O clássico problema do “assassino à porta” foi proposto por Santo Agostinho, ele próprio um rigorista: um pobre coitado busca refúgio em sua casa, dizendo que um assassino perigoso está procurando por ele, você concorda e o esconde em sua casa. Depois de certo tempo, o assassino chega e pergunta pelo paradeiro do homem que está procurando. O que você faz? O bom senso nos diz que devemos mentir e dizer ao assassino que não sabemos do paradeiro do outro homem, ou que ele foi para outra direção. Mas os rigoristas dizem que, como nunca se deve mentir em nenhuma circunstância, você deve confessar ao assassino que a possível vítima está em sua casa. Naturalmente, as convenções mudaram com o tempo, e este problema parece bem menos rígido hoje em dia – uma pessoa pode simplesmente ocultar informações do assassino, sem mentir diretamente. Entretanto, em geral, os rigoristas nunca mudaram de opinião e continuam sendo totalmente contrários à mentira.

Isso nos leva a Immanuel Kant, um dos mais renomados exponentes da posição rigorista.
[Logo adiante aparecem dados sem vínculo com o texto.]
-- ==== Sys2Proof/Machine/Step.lean ====
section
/-! DEFINITION. One step of the device: the next entry of the agenda, or what the cycle brings (log 2); and a program put where the
next step fetches it (log 3). -/
namespace Sys2Proof.Machine
open Sys2Proof

def step (s : State) : Host.Outcome State Fault Refusal :=
  match s.agenda with
  | i :: t => exec i { s with agenda := t }
  | [] =>
    match s.nextTurn with
    | .run i s => exec i s
    | .idle s => .next s

def State.withFetchWord (s : State) (nbits w : Nat) : State := s.placeFetch nbits w

end Sys2Proof.Machine
end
Kant, devo salientar, também foi uma das melhores mentes da história da filosofia. Mas às vezes, como Homero, ele se saía com declarações que ainda hoje nos deixam intrigados. Uma das mais conhecidas é aquela em que ele condena a música por se tratar de uma arte inferior, na “Crítica do Juízo” (1790). A música não é nada mais do que uma arte “agradável”, escreveu, porque ela “simplesmente brinca com as sensações” – diferente das artes “formativas”, como a pintura, escultura e arquitetura, que deixam uma “impressão mais duradoura”. Ele observou, também, que a música perturba aqueles que não a querem ouvir: ele comparou isso aos lenços perfumados que antigamente os homens carregavam nos bolsos e tiravam de tempos em tempos, obrigando as pessoas que estavam próximas a inalar a fragrância involuntariamente.

Entretanto, para a questão do assassino que pergunta se a vítima está em sua casa, Kant ofereceu um argumento extraordinário. Em “Sobre o Suposto Direito de Mentir por Motivos Altruístas” (1797), ele escreveu:

“Se ao contar uma mentira você evita o assassinato, você se torna legalmente responsável por todas as consequências; mas se você se atém rigorosamente à verdade, a justiça pública não pode por as mãos em você, quaisquer que sejam as consequências imprevistas. Depois de responder honestamente à pergunta do assassino dizendo que a vítima está em sua casa, pode ser que ela tenha fugido para não encontrar com o assassino, e portanto o assassinato pode não acontecer. Mas se você mentisse dizendo que ela não estava em casa, quando na verdade ela havia saído sem que você soubesse, e se o assassino a encontrasse enquanto ela fugia e a matasse, você poderia ser justamente acusado por provocar o assassinato. Se você contasse a verdade até onde soubesse, talvez o assassino pudesse ter sido preso pelos vizinhos enquanto procurava a casa, e portanto o assassinato talvez pudesse ser evitado. Portanto, quem quer que conte uma mentira, por mais bem intencionada que seja, deve responder pelas consequências, por mais imprevisíveis que sejam, e pagar a pena por elas até mesmo num tribunal civil.”

Espero que o bom Kant nunca tenha sido punido por ter mentido por “motivos altruístas”. Quanto à sua fé nesses vizinhos hipotéticos, se eles tivessem a mesma coragem que Kant, então a vítima estaria morta.

Por que estou contando novamente essa história, uma vez quer seria mais generoso (com o legado de Kant) esquecê-la? Sempre fui fascinado pela estupidez, mas quando expressões de estupidez aparecem nos escritos de homens verdadeiramente grandiosos, é como ser atingido por uma visão redentora: o fato de que até os gênios podem falar coisas sem sentido é uma fonte de grande consolo para o resto de nós, que duvidamos do nosso bom senso todos os dias.